### TASK STATEMENT
Each line of the data below that contains "statusBit" must be copied.

================

-- ==== Sys2Proof/Machine/Flags.lean ====
section
/-! DEFINITION. The codes of the status fields (10_state.md R25, R34; 60_exceptions.md R180, R185),
BUSY, the error accumulator `note` (40_primitives.md R106), and the STATUS word (10_state.md R34). -/

namespace Sys2Proof.Machine

/-- The 2-bit code of `err` and `prev` (60_exceptions.md R180). -/
def ErrCode.code : ErrCode → BitVec 2
  | .none => 0b00
  | .transport => 0b01
  | .pin => 0b10

/-- The 2-bit code of STATUS.CS (10_state.md R34). -/
def CsLevel.code : CsLevel → BitVec 2
  | .low => 0b00
  | .high => 0b01
  | .unknown => 0b10

/-- The 3-bit code of STATUS.REJ_REASON (60_exceptions.md R185). -/
def rejCode : RejReason → BitVec 3
  | .none => 0
  | .illegalOpc => 1
  | .reserved => 2
  | .badAddr => 3
  | .badCount => 4
  | .badField => 5
  | .busy => 6
  | .initFailed => 7

/-- BUSY is `fsm ∈ {INIT, RUN}` (10_state.md R30). -/
def busy (s : State) : Bool := decide (s.fsm = .init) || decide (s.fsm = .run)

/-- One bit of a word. -/
def statusBit (b : Bool) : BitVec 1 := BitVec.ofBool b

/-- STATUS (10_state.md R34), from bit 31 down to bit 0. -/
def statusWord (s : State) : Word :=
  (0 : BitVec 10) ++ s.rcount ++ (0 : BitVec 1) ++ statusBit s.axisValid ++ s.cs.code ++
    statusBit s.initFail ++ rejCode s.rejReason ++ statusBit s.reject ++ statusBit s.valid ++ s.prev.code ++
    s.err.code ++ statusBit s.done ++ statusBit (busy s)

/-- `note(kind)`: the latest failure is reported and the one it displaces is kept in `prev`
(40_primitives.md R106). -/
def note (kind : ErrCode) (s : State) : State :=
  { s with prev := if s.err = .none then s.prev else s.err, err := kind }

/-- Why the engine's mode turns a CMD write away: FAILED first, then INIT and RUN
(60_exceptions.md R184). -/
def stateRefusal (s : State) : Option RejReason :=
  match s.fsm with
  | .failed => some .initFailed
  | .init => some .busy
  | .run => some .busy
  | .idle => none

end Sys2Proof.Machine
end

================

### SOLUTION
def statusBit (b : Bool) : BitVec 1 := BitVec.ofBool b
  (0 : BitVec 10) ++ s.rcount ++ (0 : BitVec 1) ++ statusBit s.axisValid ++ s.cs.code ++
    statusBit s.initFail ++ rejCode s.rejReason ++ statusBit s.reject ++ statusBit s.valid ++ s.prev.code ++
    s.err.code ++ statusBit s.done ++ statusBit (busy s)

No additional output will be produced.